Abbreviations: ASD, atrial septal defect; CI, confidence interval; DORV-TGA, double outlet right ventricle with transposition of the great arteries; d-TGA, d-transposition of the great arteries; HLHS, hypoplastic left heart syndrome; LVOTO, left ventricular outflow tract obstruction; NC, not calculated; OR, odds ratio; RVOTO, right ventricular outflow tract obstruction; TAPVR, total anomalous pulmonary venous return; VSD, ventricular septal defect.

a

The pregestational type 1 analysis included 24 exposed and 10,840 unexposed controls. The pregestational type 2 analyses included 34 exposed and 10,840 unexposed controls.

b

Crude ORs and Fisher's Exact 95% CIs are presented for defects groups with 3–4 exposed cases and are italicized.
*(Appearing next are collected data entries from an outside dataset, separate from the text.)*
omit h in
theorem Carries.publish (s : State) : Carries P s s.publish := by
  unfold State.publish
  split
  · exact .refl s
  · refine .ite ?_ (.refl s)
    simp only [State.placeGroup, State.advanceCursor]
    split
    · exact .of_ctl rfl rfl rfl rfl
    · exact .ite (.of_ctl rfl rfl rfl rfl) (.of_ctl rfl rfl rfl rfl)

omit h in
theorem Carries.periodExpires (s : State) : Carries P s s.periodExpires := by
  unfold State.periodExpires
  split
  · exact .refl s
  · exact .ite (.of_ctl rfl rfl rfl rfl) (.of_ctl rfl rfl rfl rfl)

/-! ### Bus writes -/

omit h in
theorem Carries.present {f : State → State} {s : State} (hf : Carries P s (f s)) :
    Carries P s (s.present f) := .ite (.refl s) hf

omit h in
theorem Carries.inRun {f : State → State} {s : State} (hf : Carries P s (f s)) :
    Carries P s (s.inRun f) := .ite hf (.of_ctl rfl rfl rfl rfl)

theorem MemberInvariant.closingWrite (k : Fin 32) (v : Word) (s : State) :
    Carries P s (s.closingWrite k v) := (h.takeStretched _).after (.of_ctl rfl rfl rfl rfl)

theorem MemberInvariant.demandWrite (k : Fin 24) (v : Word) (s : State) :
    Carries P s (s.demandWrite k v) := (h.takeStretched _).after (.of_ctl rfl rfl rfl rfl)

/-! ### Configuration changes -/

omit h in
theorem Carries.refillAt (i : Nat) (s : State) : Carries P s (s.refillAt i) := by
  unfold State.refillAt
  split
  · exact .refl s
  · exact .of_ctl rfl rfl rfl rfl

theorem MemberInvariant.applyPass (old : PassCfg) (p : Fin 4) (s : State)
    (locked : (s.ctl.pass p).state = .lockout) : Carries P s (s.applyPass old p) := by
  have refilled (b : Bool) (i : Nat) (t : State) : Carries P t (if b then t.refillAt i else t) :=
    .ite (.refillAt ..) (.refl t)
  have refilledCtl (b : Bool) (i : Nat) (t : State) : (if b then t.refillAt i else t).ctl = t.ctl := by
    unfold State.refillAt
    repeat' split
    all_goals rfl
  unfold State.applyPass
  extract_lets new s1 s2
  have both : Carries P s s2 := (refilled ..).after (refilled ..)
  have ctl : s2.ctl = s.ctl := (refilledCtl ..).trans (refilledCtl ..)
  refine .ite (both.trans (.onCtl fun _ _ hc => h.realignPass hc)) (.ite (both.trans ?_) both)
  exact ⟨fun hc => h.restartPass (e := s2.env) (ctl ▸ locked) hc, rfl, rfl, rfl⟩

theorem MemberInvariant.restartStation (old : StationCfg) (i : Fin 32) (s : State) :
    Carries P s (s.restartStation old i) := by
  have latched (k : StationCfg) (t : State) : Carries P t (t.staleLatch k) :=
    .ite (.of_ctl rfl rfl rfl rfl) (.refl t)
  have reset : Carries P s (s.setStation i Station.reset) := .of_ctl rfl rfl rfl rfl
  unfold State.restartStation
  extract_lets before s1 s2
  have stale : Carries P s s1 := (latched _ _).after ((latched _ _).after reset)
  exact (Carries.setQual ..).after ((h.freshnessEvent ..).after stale)

theorem MemberInvariant.applyStation (old : StationCfg) (i : Fin 32) (s : State) :
    Carries P s (s.applyStation old i) := by
  have late : Carries P s (if old.lateLimit ≠ (s.live.stationCfg i).lateLimit ∧ s.lateDue i = true
      then s.lateExpires i else s) := .ite (h.lateExpires ..) (.refl s)
  exact .ite (.ite (.ite (late.trans (h.resetQualifiers ..)) late) (.refl s))
    (h.restartStation ..)

theorem MemberInvariant.applyGlobal (old : GlobalCfg) (s : State) :
    Carries P s (s.applyGlobal old) := by
  rw [applyGlobal_only]
  refine h.of_members ?_ ?_ ?_ rfl rfl rfl
  all_goals
    simp only [State.applyGlobal, State.restartJournal]
    split <;> split <;> rfl

/-- R164: the block that holds state for the entry keeps the members in order under the new table. -/
theorem MemberInvariant.applyEntry (old : Live) (kind : EntryKind) (i : Nat) (s : State)
    (locked : ∀ p : Fin 4, kind = .pass → p.val = i → (s.ctl.pass p).state = .lockout) :
    Carries P s (s.applyEntry old kind i) := by
  unfold State.applyEntry
  split
  · exact h.applyGlobal ..
  · split
    · exact h.applyPass _ _ _ (locked _ rfl rfl)
    · exact .refl s
  · split
    · exact .onCtl fun _ _ hc => h.applyOutlet hc
    · exact .refl s
  · split
    · exact .onCtl fun _ _ hc => h.applyTip hc
    · exact .refl s
  · split
    · exact h.applyStation ..
    · exact .refl s

end

/-! ### The commands -/

/-- An invariant of the members that the resets, the load and every change of the table keep: `Bare` is what
the table is like while the image is read. -/
structure TableInvariant (P : Live → (Fin 4 → News) → Ctl → Prop) (Bare : Live → Prop) : Prop
    extends MemberInvariant P where
  bareReset : Bare Live.reset
  reset : ∀ n, P Live.reset noNews { Ctl.reset with freeCount := n }
  loaded : ∀ {l l' c}, Bare l → P l noNews c → P l' noNews c
  changed : ∀ {s : State} {kind i x}, s.lockedOut (s.live.replace kind i x) kind i = true →
    P s.live noNews s.ctl → P (s.live.replace kind i x) noNews s.ctl

/-- The invariant of a state: it holds of the members, and while the image is read the part is in STARTING
under a bare table. -/
structure Kept (P : Live → (Fin 4 → News) → Ctl → Prop) (Bare : Live → Prop) (s : State) : Prop where
  members : P s.live noNews s.ctl
  loading : s.loading = true → s.partState = .starting ∧ Bare s.live

section
variable {P : Live → (Fin 4 → News) → Ctl → Prop} {Bare : Live → Prop}

theorem Kept.carried {s t : State} (hs : Kept P Bare s) (h : Carries P s t) : Kept P Bare t where
  members := by rw [h.live]; exact h.keeps hs.members
  loading hl := by
    rw [h.live, h.partState]
    exact hs.loading (h.loading ▸ hl)

/-- A state in which no image is read. -/
theorem Kept.of_members {s : State} (hs : P s.live noNews s.ctl) (hl : s.loading = false) :
    Kept P Bare s := ⟨hs, fun h => by simp [hl] at h⟩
For defects with ≥5 exposed cases, Firth's penalized likelihood estimates were adjusted for mother's age, race/ethnicity, education, body mass index (weight in kg/height in m), and study center. Estimates are not provided for analyses with <3 exposed cases.

c

The number of controls differed for the following type 1 birth defect analyses: pulmonary valve stenosis (21 exposed, 10,401 unexposed controls) and perimembranous VSD (14 exposed and 9,792 unexposed controls).

d

The number of controls differed for the following type 2 birth defect analyses: conoventricular VSD (16 exposed and 6,340 unexposed controls), pulmonary valve stenosis (34 exposed and 10,401 unexposed controls), perimembranous VSD (16 exposed and 6,340 unexposed controls).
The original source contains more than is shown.